## DATA TO USE:
-- Opening Marker --

-- ==== Sys2Proof/Machine/Cells.lean ====
section
/-! DEFINITION. Machine/Cells.lean: Cavern's store: cells and chambers (R163-R167), charges and the
pool (R170-R173), joining a queue (R174-R178), waiting in a credit reserve (R171), and discarding. -/

namespace Sys2Proof.Machine

/-! ## Ports as Cavern sees them -/

/-- What an egress port sends. -/
def State.egressType (s : State) (p : EgressPort) : EgressType :=
  match toLink p with
  | none => .internal
  | some l => if s.isEth l then .eth else .tvl

/-! ## Reservations and the pool (R170, R172) -/

/-- A written reserve: 0-36 act as 37 (Table CAV-6). -/
def effReserve (v : Nat) : Nat := max 37 v

/-- Logical chamber c is fenced without storage (R189). -/
def State.fenced (s : State) (c : Nat) : Bool := s.bit Reg.CAV_STATUS (9 + c)

/-- usable_cells of R170. -/
def State.usableCells (s : State) : Nat :=
  196608 - 12288 * ((List.range 16).countP fun c => s.fenced c)

/-- pool_size of R170 before it is limited to 0, from queue reservations and the reserves of every port. -/
def State.poolRaw (s : State) (qmin : QueueIx → Nat) (norm esc : LinkPort → Nat) : Int :=
  (s.usableCells : Int) - ((List.finRange 168).foldl (fun a q => a + qmin q) 0 : Nat)
    - ((List.finRange 20).foldl (fun a p =>
        a + (if p.val < 4 then 8 * (norm p + esc p) else if s.ports[p].modeAct = 1 then 8 * norm p else 0)) 0 : Nat)

/-- The NORM written for a port. -/
def State.normWritten (s : State) (p : LinkPort) : Nat :=
  effReserve (if p.val < 4 then s.fld (Reg.CAV_CRED_RES p.val) 11 0 else s.fld (Reg.CAV_CRED_RES_L (p.val - 4)) 11 0)

/-- The ESC written for a trunk port. -/
def State.escWritten (s : State) (p : LinkPort) : Nat :=
  if p.val < 4 then effReserve (s.fld (Reg.CAV_CRED_RES p.val) 19 12) else 0

/-- The check of R172 after a write of a reserve: agreeing values are taken, all together; else the
last consistent ones stay and CFG_MISMATCH shows. -/
def State.takeReserves (s : State) : State :=
  if s.poolRaw (fun q => s.fld (Reg.CAV_Q_MIN q.val) 11 0) s.normWritten s.escWritten < 0 then
    s.setBit Reg.CAV_STATUS 4 true
  else
    let s1 := { s with cav := { s.cav with
      normTaken := Vector.ofFn s.normWritten
      escTaken := Vector.ofFn fun t => s.escWritten (trunk t)
      qminTaken := Vector.ofFn fun q => s.fld (Reg.CAV_Q_MIN q.val) 11 0 } }
    s1.setBit Reg.CAV_STATUS 4 false

/-- The taken reserve of a port goes in force as it enters ACTIVE (R172). -/
def State.reserveInForce (s : State) (p : LinkPort) : State :=
  s.modPort p fun x =>
    { x with
      norm := s.cav.normTaken[p]
      esc := if h : p.val < 4 then s.cav.escTaken[p.val] else 0 }

/-- The same for every port of a bonded group: the group's port enters ACTIVE for all four (R141, R171, R172). -/
def State.reservesInForce (s : State) (p : LinkPort) : State :=
  if s.isGroup p.val then
    s.over ((List.finRange 20).filter fun q => decide (p.val ≤ q.val ∧ q.val < p.val + 4)) State.reserveInForce
  else s.reserveInForce p

/-- The reserve in force of a port, class and set; a bonded group holds the sum of its ports' (R171). -/
def State.reserveOf (s : State) (p : LinkPort) (esc : Bool) : Nat :=
  if esc then s.ports[p].esc
  else if s.isGroup p.val then
    (List.finRange 20).foldl (fun a q => if p.val ≤ q.val ∧ q.val < p.val + 4 then a + s.ports[q].norm else a) 0
  else s.ports[p].norm

/-- pool_size before the limit, with the values in force. -/
def State.poolNow (s : State) : Int :=
  s.poolRaw (fun q => s.cav.qminTaken[q]) (fun p => s.ports[p].norm) (fun p => s.ports[p].esc)

/-- pool_size (R170, CAV_POOL_SIZE). -/
def State.poolSize (s : State) : Nat := s.poolNow.toNat

/-- Shared cells in use, those of Ethernet frames that wait for an entry included (R170, R173). -/
def State.poolUsed (s : State) : Nat :=
  s.cav.frames.foldl (fun a f => a + f.pool) 0 + s.tun.missQ.foldl (fun a m => a + m.pool) 0

/-- Free shared cells (CAV_POOL). -/
def State.poolFree (s : State) : Nat := s.poolSize - s.poolUsed

/-! ## Frames and queues -/

/-- A stored frame by its identity. -/
def State.stored (s : State) (id : Nat) : Option Stored := s.cav.frames.find? (fun f => f.id == id)

/-- A stored frame changed. -/
def State.modStored (s : State) (id : Nat) (f : Stored → Stored) : State :=
  { s with cav := { s.cav with frames := s.cav.frames.map fun x => if x.id = id then f x else x } }

/-- A queue changed. -/
def State.modQueue (s : State) (q : QueueIx) (f : Queue → Queue) : State :=
  { s with cav := { s.cav with queues := vmod s.cav.queues q f } }

/-- Q of R170. -/
def Queue.occ (q : Queue) : Nat := q.refs.foldl (fun a r => a + r.cells) 0

/-- Q_CAV of R170. -/
def Queue.occCav (q : Queue) : Nat := (q.refs.filter fun r => !r.spilled).foldl (fun a r => a + r.cells) 0

/-- Q_SUMP of R170. -/
def Queue.occSump (q : Queue) : Nat := (q.refs.filter fun r => r.spilled).foldl (fun a r => a + r.cells) 0

/-- The unused part of a queue's minimum reservation. -/
def State.resvFree (s : State) (q : QueueIx) : Nat :=
  s.cav.qminTaken[q] - s.cav.queues[q].refs.foldl (fun a r => a + ((s.stored r.id).map (·.resv)).getD 0) 0

/-- The charge of n cells to a queue and the pool: none where they lack the cells (R170). -/
def State.chargeFor (s : State) (q : QueueIx) (n : Nat) : Option (Nat × Nat) :=
  let r := min n (s.resvFree q)
  if n - r ≤ s.poolFree then some (r, n - r) else none

/-! ## Cells (R163-R167) -/

/-- The address of a cell in the diagnostic window (R163, R190). -/
def cellAddr (chamber row : Nat) : Nat := 0x0200000000 + (row * 16 + chamber) * 256

/-- The rows of a logical chamber in use. -/
def State.rowsUsed (s : State) (c : Fin 16) : List Nat :=
  s.cav.frames.flatMap fun f => (f.cells.filter fun x => x.chamber = c).map (·.row)

/-- The first row from `r` on that is not in use. -/
def pickRow (used : List Nat) : Nat → Nat → Nat
  | 0, r => r
  | n + 1, r => if used.contains r then pickRow used n ((r + 1) % 12288) else r

/-- A chamber the allocator may use: not fenced, with a free row (R166). -/
def State.chamberFree (s : State) (c : Fin 16) : Bool :=
  !s.fenced c.val && decide ((s.rowsUsed c).length < 12288)

/-- The first usable chamber from `c` on (R166). -/
def State.nextChamber (s : State) (c : Nat) : Option (Fin 16) :=
  ((List.range 16).map fun k => (⟨(c + k) % 16, Nat.mod_lt _ (by decide)⟩ : Fin 16)).find? s.chamberFree

/-- One cell given to a stored frame. Which free row it gets is a free value: the spec orders no free
list. Writing a cell mends an error it held. -/
def State.allocCell (s : State) (id : Nat) (bytes : List Byte) (c : Nat) : State :=
  match s.nextChamber c with
  | none => s
  | some ch =>
    let used := s.rowsUsed ch
    let row := pickRow used used.length (s.free % 12288)
    let cell : Cell := { chamber := ch, row := row, epoch := s.cav.mapEpoch[ch] }
    let s1 := s.drawn.modStored id fun f => { f with cells := f.cells ++ [cell] }
    let phys := s1.cav.chamberOf[ch]
    ({ s1 with cav := { s1.cav with
      lastChamber := ch
      damaged := s1.cav.damaged.filter fun d => d != (phys, row) } } : State).setBytes (cellAddr ch.val row) bytes

/-- The n cells of a frame, from cell k on, in chambers from `c` on (R166). -/
def State.allocCells (s : State) (id : Nat) (f : Frame) : Nat → Nat → Nat → State
  | 0, _, _ => s
  | n + 1, k, c =>
    let s1 := s.allocCell id (f.cellBytes k) c
    State.allocCells s1 id f n (k + 1) (s1.cav.lastChamber.val + 1)

/-- A frame written to cells, not yet in a queue; `start` is where its cells begin (R165-R167). -/
def State.store (s : State) (f : Frame) (ingress : EgressPort) (matched : List MatchedGen)
    (start : Nat) : State :=
  let id := s.cav.nextId
  let new : Stored := { id := id, frame := f, ingress := ingress, cells := [], matched := matched, resv := 0,
                        pool := 0 }
  let s1 : State := { s with cav := { s.cav with nextId := id + 1, frames := s.cav.frames ++ [new] } }
  s1.allocCells id f f.cells 0 start

/-! ## Removing references and frames -/

/-- A frame is still referred to by a queue, a reserve, a transmission or an inbox (R192, R256). -/
def State.referred (s : State) (id : Nat) : Bool :=
  (List.finRange 168).any (fun q => s.cav.queues[q].refs.any fun r => r.id == id) ||
  s.cav.waiting.any (fun w => w.id == id) || s.cav.cutTx.any (fun c => c.id == id) ||
  (List.finRange 16).any (fun r => s.eng.roles[r].inbox.any fun d => d.id == id) ||
  (List.finRange 4).any (fun c => s.eng.columns[c].inbox.any fun d => d.id == id)

/-- A frame's cells are freed when nothing refers to it any more (R192). -/
def State.release (s : State) (id : Nat) : State :=
  if s.referred id then s
  else { s with cav := { s.cav with frames := s.cav.frames.filter fun f => f.id != id } }

/-- A class's deficit is 0 while its queue is empty (R201). -/
def State.emptyDeficit (s : State) (q : QueueIx) : State :=
  if s.cav.queues[q].refs.isEmpty then s.setRegN (Reg.SCHED_DEFICIT (q.val / 8) (q.val % 8)) 0 else s

/-- A reference leaves its queue. -/
def State.dropRef (s : State) (q : QueueIx) (id : Nat) : State :=
  let spillCells := ((s.cav.queues[q].refs.filter fun r => r.id == id && r.waiting).foldl (fun a r => a + r.cells) 0)
  let s1 := s.modQueue q fun x =>
    let refs := x.refs.filter fun r => r.id != id
    { x with refs := refs, creditWait := none, pageOfs := if refs.any (·.spilled) then x.pageOfs else 0 }
  let s2 := { s1 with cav := { s1.cav with spillQ := s1.cav.spillQ - spillCells } }
  (s2.release id).emptyDeficit q

/-- Every frame of a queue is discarded, each counted in CAV_Q_DOWN_CNT (R193-R197). -/
def State.flushQueue (s : State) (q : QueueIx) : State :=
  s.over s.cav.queues[q].refs fun s r => (s.dropRef q r.id).count (Reg.CAV_Q_DOWN_CNT q.val)

/-- The queues of a port, from class `lo` to class `hi`, are discarded. -/
def State.flushPort (s : State) (p : EgressPort) (lo hi : Nat) : State :=
  s.over ((List.finRange 8).filter fun c => decide (lo ≤ c.val ∧ c.val ≤ hi)) fun s c => s.flushQueue (queueOf p c)

/-! ## Spilling (R177, R178) -/

/-- The size of the spill area in cells (SUMP_SPILL_SIZE); 0 without READY. -/
def State.spillSize (s : State) : Nat :=
  if s.bit Reg.SUMP_STATUS 2 then
    match s.fld Reg.SUMP_STATUS 5 4 with
    | 1 => 16777216
    | 2 => 50331648
    | 3 => 117440512
    | _ => 0
  else 0

/-- The pages a queue holds. -/
def Queue.pages (q : Queue) : Nat := if q.occSump = 0 then 0 else (q.pageOfs + q.occSump + 15) / 16

/-- The pages in use by every queue. -/
def State.pagesUsed (s : State) : Nat := (List.finRange 168).foldl (fun a q => a + s.cav.queues[q].pages) 0

/-- Spilling is enabled and Sump is ready (SPILL_ACTIVE). -/
def State.spillActive (s : State) : Bool := s.bit Reg.SUMP_CFG 0 && s.bit Reg.SUMP_STATUS 2

/-- Spill of n cells of a queue is possible, the frame having a single reference (R177). -/
def State.canSpill (s : State) (q : QueueIx) (n : Nat) : Bool :=
  let x := s.cav.queues[q]
  let need := (x.pageOfs + x.occSump + n + 15) / 16 - x.pages
  s.spillActive && decide (s.pagesUsed + max 1 need ≤ s.spillSize / 16)

/-! ## Joining queues (R174) -/

/-- Whether a port admits a frame of class c at all: not a local port that is down (R197), nor a trunk
port whose window runs for TC6 and TC7 (R194), nor one that was flushed and not yet re-pinned (R196). -/
def State.portAdmits (s : State) (p : EgressPort) (c : Cls) : Bool :=
  match toLink p with
  | none => true
  | some l =>
    if 4 ≤ l.val then s.portUp l
    else !s.ports[l].flushed && !(s.ports[l].holdHead.isSome && decide (6 ≤ c.val))

/-- A threshold is met by an occupancy: 0 always, all-ones never (R175). -/
def meets (threshold occ : Nat) : Bool := threshold != 0xFFFFFF && decide (threshold ≤ occ)

/-- The ports of a list whose queue of class c takes n cells; the others count why not (R174, R194,
R196, R197). -/
def State.sift (s : State) (c : Cls) (n : Nat) : List EgressPort → State × List EgressPort
  | [] => (s, [])
  | p :: ps =>
    let q := queueOf p c
    if !s.portAdmits p c then State.sift (s.count (Reg.CAV_Q_DOWN_CNT q.val)) c n ps
    else if s.cav.queues[q].dropAct != 0xFFFFFF && decide (s.cav.queues[q].occ + n > s.cav.queues[q].dropAct.toNat) then
      State.sift (s.count (Reg.CAV_Q_DROP_CNT q.val)) c n ps
    else
      let (s1, ok) := s.sift c n ps
      (s1, p :: ok)
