/-- USB_SUSPEND (R405, R412): L2 or U3; a new remote-wake window begins, in which a cause that holds already is decided on. -/
def execUsbSuspend (s : State) : Out :=
  .next (s.whenUsb fun s =>
    if s.upSpeed = 0 then s
    else
      let s1 : State := { s with usb := { s.usb with suspended := true, signalled := false, logSince := false, decided := false } }
      (s1.setFld Reg.USB_STATUS 3 2 (if s.upSpeed = 3 then 3 else 2)).decideWake)

/-- The function has decided to signal remote wake and has not signalled yet, whatever has become of its cause (R412). -/
def State.wantsWake (s : State) : Bool := s.usb.suspended && s.usb.decided && !s.usb.signalled

/-- REMOTE_WAKE (R412): signalled once per suspend, and counted. -/
def execRemoteWake (s : State) : Out :=
  .next (s.whenUsb fun s =>
    if s.wantsWake then
      (({ s with usb := { s.usb with signalled := true } } : State).count Reg.USB_RWAKE).emit .usbRemoteWake
    else s)

/-- HOST_RESUME (R412): the link resumes, from L1, U1 or U2 as well. Where the function had decided to signal, that is a collision, counted,
and its wake is no longer pending; on USB 3 a Function Wake notification follows U0 while the cause holds, or after a wake that was
signalled. -/
def execHostResume (s : State) : Out :=
  .next ((s.whenUsb fun s =>
    if !s.usb.suspended then
      ({ s with usb := { s.usb with mfLink := 0 } } : State).setFld Reg.USB_STATUS 3 2 0
    else
      let s1 := if s.wantsWake then s.count Reg.USB_RESUME_COLLIDE else s
      let notify := s.upSpeed == 3 && (s.usb.signalled || (s.wantsWake && s.wakeCauseNow))
      let s2 : State := { s1 with usb := { s1.usb with suspended := false, signalled := false, decided := false } }
      let s3 := s2.setFld Reg.USB_STATUS 3 2 0
      if notify then s3.emit .usbFunctionWake else s3).wakeBy 0)

/-- The hub class to a downstream port, as chapter 11 of USB 2.0 and chapter 10 of USB 3.2 have it (R401; PRESUMED, log 140): suspend, reset,
L1, and the port's status. A port that is not connected refuses with STALL. -/
def State.portRequest (s : State) (n : DnPort) (f : State → BitVec 4 → State) : State :=
  if s.usb.conn.getLsbD n.val then f s (BitVec.ofNat 4 (2 ^ n.val)) else s.emit .usbStall

/-- VBUS is on at a downstream port (Table USB-10): on DN1 and DN2 what PD drives, on DN3 and DN4 the switch, which no mode but RUN and TEST
closes (R404). -/
def State.vbusOn (s : State) (n : DnPort) : Bool :=
  match dnPort n with
  | some k => s.pd[k].vbusEn
  | none => s.hostPowers n && s.dnPowered && !s.bit Reg.USB_STATUS (8 + n.val)

/-- A bit of a mask of ports. -/
def putPort (w mask : BitVec 4) (on : Bool) : BitVec 4 := if on then w ||| mask else w &&& ~~~mask

/-- STANDARD_REQUEST (R401, R402, R405, R406, R408, R411, R412): the requests that change or report what this chapter describes. U1 and U2
are rejected without U1U2_EN, as the attach took it; the function starts one itself only where the host has enabled it, U2 before U1 (log
140); a vendor request that Table USB-4 does not list gets a STALL. -/
def execStandardRequest (req : StdRequest) (s : State) : Out :=
  .next ((s.whenUsb fun s =>
    if s.upSpeed = 0 then s
    else
      let lpm := s.usb.cfg.getLsbD 2 && s.upSpeed == 3
      match req with
      | .setAddress a => { s with usb := { s.usb with address := a } }
      | .setConfiguration c => { s with usb := { s.usb with configured := c != 0 } }
      | .setRemoteWake on => ({ s with usb := { s.usb with rwEnabled := on } } : State).decideWake
      | .setU1 on => if lpm then { s with usb := { s.usb with u1 := on } } else s.emit .usbStall
      | .setU2 on => if lpm then { s with usb := { s.usb with u2 := on } } else s.emit .usbStall
      | .getDescriptor k => s.emit (.usbDescriptor (s.descriptor k))
      | .vendor _ => s.emit .usbStall
      | .linkEntry u2 =>
        if s.upSpeed != 3 || s.usb.suspended then s
        else if !lpm then s.emit (.usbLinkEntry u2 false)
        else (s.emit (.usbLinkEntry u2 true)).setFld Reg.USB_STATUS 3 2 (if u2 then 2 else 1)
      | .idle =>
        if !lpm || !s.usb.mfOn || s.usb.suspended || !s.usb.replies.isEmpty || !(s.usb.u1 || s.usb.u2) then s
        else ({ s with usb := { s.usb with mfLink := if s.usb.u2 then 2 else 1 } } : State).emit (.usbFunctionEntry s.usb.u2)
      | .portL1 n accepted =>
        if !s.usb.cfg.getLsbD 1 then s.emit .usbStall
        else s.portRequest n fun s m =>
          ({ s with usb := { s.usb with portL1 := putPort s.usb.portL1 m accepted } } : State).emit (.usbPortL1 n accepted)
      | .portSuspend n on => s.portRequest n fun s m =>
          { s with usb := { s.usb with portSusp := putPort s.usb.portSusp m on, portL1 := putPort s.usb.portL1 m false } }
      | .portReset n => s.portRequest n fun s m =>
          ({ s with usb := { s.usb with portSusp := putPort s.usb.portSusp m false, portL1 := putPort s.usb.portL1 m false } } : State).emit
            (.usbPortReset n)
      | .portStatus n =>
        s.emit (.usbPortStatus n (s.usb.conn.getLsbD n.val) (s.usb.portSusp.getLsbD n.val) (s.bit Reg.USB_STATUS (8 + n.val)) (s.vbusOn n)
          (s.usb.portL1.getLsbD n.val))).wakeBy 0)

-- Closing Marker --

Among the records above, which lines hold the word "counted"? Copy each one.

## WRITTEN REPLY:
/-- Every frame of a queue is discarded, each counted in CAV_Q_DOWN_CNT (R193-R197). -/
/-- REMOTE_WAKE (R412): signalled once per suspend, and counted. -/
/-- HOST_RESUME (R412): the link resumes, from L1, U1 or U2 as well. Where the function had decided to signal, that is a collision, counted,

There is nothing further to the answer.